> **Problem to work on**: Each line of the data below either holds "mesh" or does not. Report how many do, and only that.

> **Extracted records**:
-- ==== Sys2Proof/Laws/State.lean ====
section
/-! SUPPORT. Every field of the state after each basic update: the updated one, and the others as they were. -/

namespace Sys2Proof.Machine
open Sys2Proof

@[simp] theorem State.at_now (s : State) (t : Nat) : (s.at t).now = max s.now t := rfl
@[simp] theorem State.at_pending (s : State) (t : Nat) : (s.at t).pending = s.pending := rfl
@[simp] theorem State.at_fields (s : State) (t : Nat) : (s.at t).fields = s.fields := rfl
@[simp] theorem State.at_pend (s : State) (t : Nat) : (s.at t).pend = s.pend := rfl
@[simp] theorem State.at_stats (s : State) (t : Nat) : (s.at t).stats = s.stats := rfl
@[simp] theorem State.at_evTimes (s : State) (t : Nat) : (s.at t).evTimes = s.evTimes := rfl
@[simp] theorem State.at_out (s : State) (t : Nat) : (s.at t).out = s.out := rfl
@[simp] theorem State.at_entropyCtr (s : State) (t : Nat) : (s.at t).entropyCtr = s.entropyCtr := rfl
@[simp] theorem State.at_freeCtr (s : State) (t : Nat) : (s.at t).freeCtr = s.freeCtr := rfl
@[simp] theorem State.at_dom (s : State) (t : Nat) : (s.at t).dom = s.dom := rfl
@[simp] theorem State.at_die (s : State) (t : Nat) : (s.at t).die = s.die := rfl
@[simp] theorem State.at_avs (s : State) (t : Nat) : (s.at t).avs = s.avs := rfl
@[simp] theorem State.at_host (s : State) (t : Nat) : (s.at t).host = s.host := rfl
@[simp] theorem State.at_qp (s : State) (t : Nat) : (s.at t).qp = s.qp := rfl
@[simp] theorem State.at_mgmt (s : State) (t : Nat) : (s.at t).mgmt = s.mgmt := rfl
@[simp] theorem State.at_sec (s : State) (t : Nat) : (s.at t).sec = s.sec := rfl
@[simp] theorem State.at_boot (s : State) (t : Nat) : (s.at t).boot = s.boot := rfl
@[simp] theorem State.at_region (s : State) (t : Nat) : (s.at t).region = s.region := rfl
@[simp] theorem State.at_live (s : State) (t : Nat) : (s.at t).live = s.live := rfl
@[simp] theorem State.at_berth (s : State) (t : Nat) : (s.at t).berth = s.berth := rfl
@[simp] theorem State.at_line (s : State) (t : Nat) : (s.at t).line = s.line := rfl
@[simp] theorem State.at_ctxs (s : State) (t : Nat) : (s.at t).ctxs = s.ctxs := rfl
@[simp] theorem State.at_owns (s : State) (t : Nat) : (s.at t).owns = s.owns := rfl
@[simp] theorem State.at_mesh (s : State) (t : Nat) : (s.at t).mesh = s.mesh := rfl
@[simp] theorem State.at_hold (s : State) (t : Nat) : (s.at t).hold = s.hold := rfl
@[simp] theorem State.at_eth (s : State) (t : Nat) : (s.at t).eth = s.eth := rfl
@[simp] theorem State.at_fab (s : State) (t : Nat) : (s.at t).fab = s.fab := rfl
@[simp] theorem State.at_clk (s : State) (t : Nat) : (s.at t).clk = s.clk := rfl
@[simp] theorem State.at_sense (s : State) (t : Nat) : (s.at t).sense = s.sense := rfl
@[simp] theorem State.at_senseBlank (s : State) (t : Nat) : (s.at t).senseBlank = s.senseBlank := rfl
@[simp] theorem State.at_loop (s : State) (t : Nat) : (s.at t).loop = s.loop := rfl
@[simp] theorem State.at_chk (s : State) (t : Nat) : (s.at t).chk = s.chk := rfl
@[simp] theorem State.at_uart (s : State) (t : Nat) : (s.at t).uart = s.uart := rfl

@[simp] theorem State.setDomRec_now (s : State) (k : DomId) (d : Dom) : (s.setDomRec k d).now = s.now := rfl
@[simp] theorem State.setDomRec_pending (s : State) (k : DomId) (d : Dom) : (s.setDomRec k d).pending = s.pending := rfl
@[simp] theorem State.setDomRec_fields (s : State) (k : DomId) (d : Dom) : (s.setDomRec k d).fields = s.fields := rfl
@[simp] theorem State.setDomRec_pend (s : State) (k : DomId) (d : Dom) : (s.setDomRec k d).pend = s.pend := rfl
@[simp] theorem State.setDomRec_stats (s : State) (k : DomId) (d : Dom) : (s.setDomRec k d).stats = s.stats := rfl
@[simp] theorem State.setDomRec_evTimes (s : State) (k : DomId) (d : Dom) : (s.setDomRec k d).evTimes = s.evTimes := rfl
@[simp] theorem State.setDomRec_out (s : State) (k : DomId) (d : Dom) : (s.setDomRec k d).out = s.out := rfl
@[simp] theorem State.setDomRec_entropyCtr (s : State) (k : DomId) (d : Dom) : (s.setDomRec k d).entropyCtr = s.entropyCtr := rfl
@[simp] theorem State.setDomRec_freeCtr (s : State) (k : DomId) (d : Dom) : (s.setDomRec k d).freeCtr = s.freeCtr := rfl
@[simp] theorem State.setDomRec_dom (s : State) (k : DomId) (d : Dom) : (s.setDomRec k d).dom = s.dom.set k d := rfl
@[simp] theorem State.setDomRec_die (s : State) (k : DomId) (d : Dom) : (s.setDomRec k d).die = s.die := rfl
@[simp] theorem State.setDomRec_avs (s : State) (k : DomId) (d : Dom) : (s.setDomRec k d).avs = s.avs := rfl
@[simp] theorem State.setDomRec_host (s : State) (k : DomId) (d : Dom) : (s.setDomRec k d).host = s.host := rfl
@[simp] theorem State.setDomRec_qp (s : State) (k : DomId) (d : Dom) : (s.setDomRec k d).qp = s.qp := rfl
@[simp] theorem State.setDomRec_mgmt (s : State) (k : DomId) (d : Dom) : (s.setDomRec k d).mgmt = s.mgmt := rfl
@[simp] theorem State.setDomRec_sec (s : State) (k : DomId) (d : Dom) : (s.setDomRec k d).sec = s.sec := rfl
@[simp] theorem State.setDomRec_boot (s : State) (k : DomId) (d : Dom) : (s.setDomRec k d).boot = s.boot := rfl
@[simp] theorem State.setDomRec_region (s : State) (k : DomId) (d : Dom) : (s.setDomRec k d).region = s.region := rfl
@[simp] theorem State.setDomRec_live (s : State) (k : DomId) (d : Dom) : (s.setDomRec k d).live = s.live := rfl
@[simp] theorem State.setDomRec_berth (s : State) (k : DomId) (d : Dom) : (s.setDomRec k d).berth = s.berth := rfl
@[simp] theorem State.setDomRec_line (s : State) (k : DomId) (d : Dom) : (s.setDomRec k d).line = s.line := rfl
@[simp] theorem State.setDomRec_ctxs (s : State) (k : DomId) (d : Dom) : (s.setDomRec k d).ctxs = s.ctxs := rfl
@[simp] theorem State.setDomRec_owns (s : State) (k : DomId) (d : Dom) : (s.setDomRec k d).owns = s.owns := rfl
@[simp] theorem State.setDomRec_mesh (s : State) (k : DomId) (d : Dom) : (s.setDomRec k d).mesh = s.mesh := rfl
@[simp] theorem State.setDomRec_hold (s : State) (k : DomId) (d : Dom) : (s.setDomRec k d).hold = s.hold := rfl
@[simp] theorem State.setDomRec_eth (s : State) (k : DomId) (d : Dom) : (s.setDomRec k d).eth = s.eth := rfl
@[simp] theorem State.setDomRec_fab (s : State) (k : DomId) (d : Dom) : (s.setDomRec k d).fab = s.fab := rfl
@[simp] theorem State.setDomRec_clk (s : State) (k : DomId) (d : Dom) : (s.setDomRec k d).clk = s.clk := rfl
@[simp] theorem State.setDomRec_sense (s : State) (k : DomId) (d : Dom) : (s.setDomRec k d).sense = s.sense := rfl
@[simp] theorem State.setDomRec_senseBlank (s : State) (k : DomId) (d : Dom) : (s.setDomRec k d).senseBlank = s.senseBlank := rfl
@[simp] theorem State.setDomRec_loop (s : State) (k : DomId) (d : Dom) : (s.setDomRec k d).loop = s.loop := rfl
@[simp] theorem State.setDomRec_chk (s : State) (k : DomId) (d : Dom) : (s.setDomRec k d).chk = s.chk := rfl
@[simp] theorem State.setDomRec_uart (s : State) (k : DomId) (d : Dom) : (s.setDomRec k d).uart = s.uart := rfl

> **Answer to this task**: 2